◆ **EXERCISE INPUT**
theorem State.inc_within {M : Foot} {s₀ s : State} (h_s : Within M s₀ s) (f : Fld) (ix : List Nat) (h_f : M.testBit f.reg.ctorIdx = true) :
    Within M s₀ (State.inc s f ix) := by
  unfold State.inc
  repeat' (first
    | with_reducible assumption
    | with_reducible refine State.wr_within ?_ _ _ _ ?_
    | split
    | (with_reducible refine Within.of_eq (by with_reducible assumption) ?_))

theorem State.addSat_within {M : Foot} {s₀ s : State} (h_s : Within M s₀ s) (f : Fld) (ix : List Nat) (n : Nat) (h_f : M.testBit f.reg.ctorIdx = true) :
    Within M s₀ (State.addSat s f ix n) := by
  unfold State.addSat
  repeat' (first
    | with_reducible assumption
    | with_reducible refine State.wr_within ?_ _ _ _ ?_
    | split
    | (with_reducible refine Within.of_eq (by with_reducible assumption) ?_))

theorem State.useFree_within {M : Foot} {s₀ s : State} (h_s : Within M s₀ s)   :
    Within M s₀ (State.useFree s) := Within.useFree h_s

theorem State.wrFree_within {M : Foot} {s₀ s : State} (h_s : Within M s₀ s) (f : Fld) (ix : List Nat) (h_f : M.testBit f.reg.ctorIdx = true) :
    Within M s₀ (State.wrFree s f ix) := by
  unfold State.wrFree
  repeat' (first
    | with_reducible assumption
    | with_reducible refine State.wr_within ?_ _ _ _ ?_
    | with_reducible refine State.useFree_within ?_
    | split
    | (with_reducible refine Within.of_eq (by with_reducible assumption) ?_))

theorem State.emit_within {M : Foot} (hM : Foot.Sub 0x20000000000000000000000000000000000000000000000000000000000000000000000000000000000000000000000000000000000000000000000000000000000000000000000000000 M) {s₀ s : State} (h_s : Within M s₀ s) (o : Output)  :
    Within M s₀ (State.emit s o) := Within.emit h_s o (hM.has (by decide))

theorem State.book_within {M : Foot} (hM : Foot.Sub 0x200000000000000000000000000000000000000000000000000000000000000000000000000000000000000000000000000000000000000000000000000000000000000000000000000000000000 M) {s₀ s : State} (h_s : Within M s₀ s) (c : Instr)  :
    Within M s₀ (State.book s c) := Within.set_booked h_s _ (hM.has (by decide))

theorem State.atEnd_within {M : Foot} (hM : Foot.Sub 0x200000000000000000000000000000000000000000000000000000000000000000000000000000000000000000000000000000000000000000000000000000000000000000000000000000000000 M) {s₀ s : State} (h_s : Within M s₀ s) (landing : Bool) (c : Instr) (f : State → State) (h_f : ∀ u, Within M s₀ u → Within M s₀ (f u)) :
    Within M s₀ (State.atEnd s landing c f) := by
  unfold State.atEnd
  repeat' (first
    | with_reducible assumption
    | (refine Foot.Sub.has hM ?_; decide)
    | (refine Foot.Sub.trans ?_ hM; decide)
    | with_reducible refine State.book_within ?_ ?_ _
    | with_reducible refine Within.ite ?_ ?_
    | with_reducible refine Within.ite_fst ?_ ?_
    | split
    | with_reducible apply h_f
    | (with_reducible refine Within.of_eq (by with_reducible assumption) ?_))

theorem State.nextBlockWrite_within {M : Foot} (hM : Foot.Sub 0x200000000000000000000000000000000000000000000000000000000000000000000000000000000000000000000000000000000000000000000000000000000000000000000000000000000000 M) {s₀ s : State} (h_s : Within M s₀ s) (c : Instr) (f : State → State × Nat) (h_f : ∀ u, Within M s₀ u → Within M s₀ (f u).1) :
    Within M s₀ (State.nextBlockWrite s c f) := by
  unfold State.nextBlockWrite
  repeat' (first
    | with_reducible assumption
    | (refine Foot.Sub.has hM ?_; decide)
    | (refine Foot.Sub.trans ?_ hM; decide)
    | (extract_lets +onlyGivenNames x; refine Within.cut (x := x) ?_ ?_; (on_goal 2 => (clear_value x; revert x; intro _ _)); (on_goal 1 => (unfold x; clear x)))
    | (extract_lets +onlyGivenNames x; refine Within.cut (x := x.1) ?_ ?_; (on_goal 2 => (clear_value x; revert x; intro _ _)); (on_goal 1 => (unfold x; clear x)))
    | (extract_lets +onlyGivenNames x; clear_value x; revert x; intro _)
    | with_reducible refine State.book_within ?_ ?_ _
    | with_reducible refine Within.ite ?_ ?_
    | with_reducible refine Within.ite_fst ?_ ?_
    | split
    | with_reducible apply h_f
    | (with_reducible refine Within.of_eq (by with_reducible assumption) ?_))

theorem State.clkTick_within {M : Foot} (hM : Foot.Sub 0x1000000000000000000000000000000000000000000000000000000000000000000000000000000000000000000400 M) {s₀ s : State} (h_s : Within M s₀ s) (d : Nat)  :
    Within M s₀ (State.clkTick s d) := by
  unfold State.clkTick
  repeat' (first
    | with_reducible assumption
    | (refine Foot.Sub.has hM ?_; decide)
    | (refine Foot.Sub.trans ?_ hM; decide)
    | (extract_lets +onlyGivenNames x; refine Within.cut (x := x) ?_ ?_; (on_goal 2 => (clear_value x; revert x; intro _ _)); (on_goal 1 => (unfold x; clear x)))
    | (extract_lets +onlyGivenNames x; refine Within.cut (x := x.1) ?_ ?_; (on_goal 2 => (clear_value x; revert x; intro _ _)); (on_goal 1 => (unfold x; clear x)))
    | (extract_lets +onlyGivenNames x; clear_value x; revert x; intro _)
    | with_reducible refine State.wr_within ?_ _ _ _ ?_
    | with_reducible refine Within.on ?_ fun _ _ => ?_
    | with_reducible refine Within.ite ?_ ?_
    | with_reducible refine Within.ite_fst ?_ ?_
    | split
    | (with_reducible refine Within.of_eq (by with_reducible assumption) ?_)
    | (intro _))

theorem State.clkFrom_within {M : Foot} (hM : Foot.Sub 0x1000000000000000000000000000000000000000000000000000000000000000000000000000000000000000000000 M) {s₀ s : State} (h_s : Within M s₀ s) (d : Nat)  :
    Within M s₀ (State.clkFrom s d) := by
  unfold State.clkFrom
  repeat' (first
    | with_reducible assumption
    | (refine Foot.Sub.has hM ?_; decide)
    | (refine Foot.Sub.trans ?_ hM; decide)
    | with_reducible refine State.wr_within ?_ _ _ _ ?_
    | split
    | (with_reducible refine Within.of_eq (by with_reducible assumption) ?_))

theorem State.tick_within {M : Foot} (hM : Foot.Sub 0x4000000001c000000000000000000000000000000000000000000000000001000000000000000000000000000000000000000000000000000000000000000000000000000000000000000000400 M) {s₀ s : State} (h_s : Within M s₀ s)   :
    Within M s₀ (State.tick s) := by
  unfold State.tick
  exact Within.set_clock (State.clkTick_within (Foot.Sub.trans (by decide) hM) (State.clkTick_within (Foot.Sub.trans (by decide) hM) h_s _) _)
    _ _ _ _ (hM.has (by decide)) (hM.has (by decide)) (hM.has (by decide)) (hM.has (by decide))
* * *
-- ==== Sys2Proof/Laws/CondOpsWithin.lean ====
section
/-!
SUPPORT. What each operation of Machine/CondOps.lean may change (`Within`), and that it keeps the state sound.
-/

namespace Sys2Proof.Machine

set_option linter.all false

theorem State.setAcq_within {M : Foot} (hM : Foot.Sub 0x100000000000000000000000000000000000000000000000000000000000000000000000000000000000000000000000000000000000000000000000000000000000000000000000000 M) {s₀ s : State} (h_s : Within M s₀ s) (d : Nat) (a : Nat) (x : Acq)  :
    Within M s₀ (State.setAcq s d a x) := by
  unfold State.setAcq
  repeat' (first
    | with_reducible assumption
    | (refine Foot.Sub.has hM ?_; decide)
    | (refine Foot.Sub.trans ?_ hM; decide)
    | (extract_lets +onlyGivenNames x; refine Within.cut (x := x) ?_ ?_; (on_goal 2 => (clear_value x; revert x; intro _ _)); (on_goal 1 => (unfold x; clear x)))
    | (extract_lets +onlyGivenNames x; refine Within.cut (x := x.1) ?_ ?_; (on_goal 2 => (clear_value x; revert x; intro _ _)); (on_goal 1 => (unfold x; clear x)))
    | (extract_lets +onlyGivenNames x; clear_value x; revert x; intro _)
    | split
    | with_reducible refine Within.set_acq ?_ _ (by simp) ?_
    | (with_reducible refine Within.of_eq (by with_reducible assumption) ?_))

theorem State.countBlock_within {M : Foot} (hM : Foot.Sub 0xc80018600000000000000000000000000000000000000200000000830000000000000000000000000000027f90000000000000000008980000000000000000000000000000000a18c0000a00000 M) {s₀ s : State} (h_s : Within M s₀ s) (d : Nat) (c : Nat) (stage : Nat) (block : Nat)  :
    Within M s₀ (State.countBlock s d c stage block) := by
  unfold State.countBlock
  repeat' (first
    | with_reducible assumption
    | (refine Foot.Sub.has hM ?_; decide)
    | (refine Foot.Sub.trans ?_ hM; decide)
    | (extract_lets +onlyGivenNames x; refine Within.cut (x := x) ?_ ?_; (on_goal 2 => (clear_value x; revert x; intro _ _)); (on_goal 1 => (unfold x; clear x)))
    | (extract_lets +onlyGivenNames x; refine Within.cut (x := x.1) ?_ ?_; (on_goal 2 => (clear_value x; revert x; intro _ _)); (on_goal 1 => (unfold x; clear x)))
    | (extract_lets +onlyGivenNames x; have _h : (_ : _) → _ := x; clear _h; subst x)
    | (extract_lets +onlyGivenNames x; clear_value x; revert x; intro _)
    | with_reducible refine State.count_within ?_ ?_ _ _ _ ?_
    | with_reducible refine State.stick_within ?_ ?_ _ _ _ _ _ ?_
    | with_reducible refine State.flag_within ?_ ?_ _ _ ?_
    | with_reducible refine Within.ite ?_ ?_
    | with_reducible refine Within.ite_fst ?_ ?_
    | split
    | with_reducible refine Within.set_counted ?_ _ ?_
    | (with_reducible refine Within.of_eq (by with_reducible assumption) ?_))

◆ **TASK REQUIREMENTS**
Every line of the records above where the string "List" is found should be copied.

◆ **ANSWER TO THIS TASK**
theorem State.inc_within {M : Foot} {s₀ s : State} (h_s : Within M s₀ s) (f : Fld) (ix : List Nat) (h_f : M.testBit f.reg.ctorIdx = true) :
theorem State.addSat_within {M : Foot} {s₀ s : State} (h_s : Within M s₀ s) (f : Fld) (ix : List Nat) (n : Nat) (h_f : M.testBit f.reg.ctorIdx = true) :
theorem State.wrFree_within {M : Foot} {s₀ s : State} (h_s : Within M s₀ s) (f : Fld) (ix : List Nat) (h_f : M.testBit f.reg.ctorIdx = true) :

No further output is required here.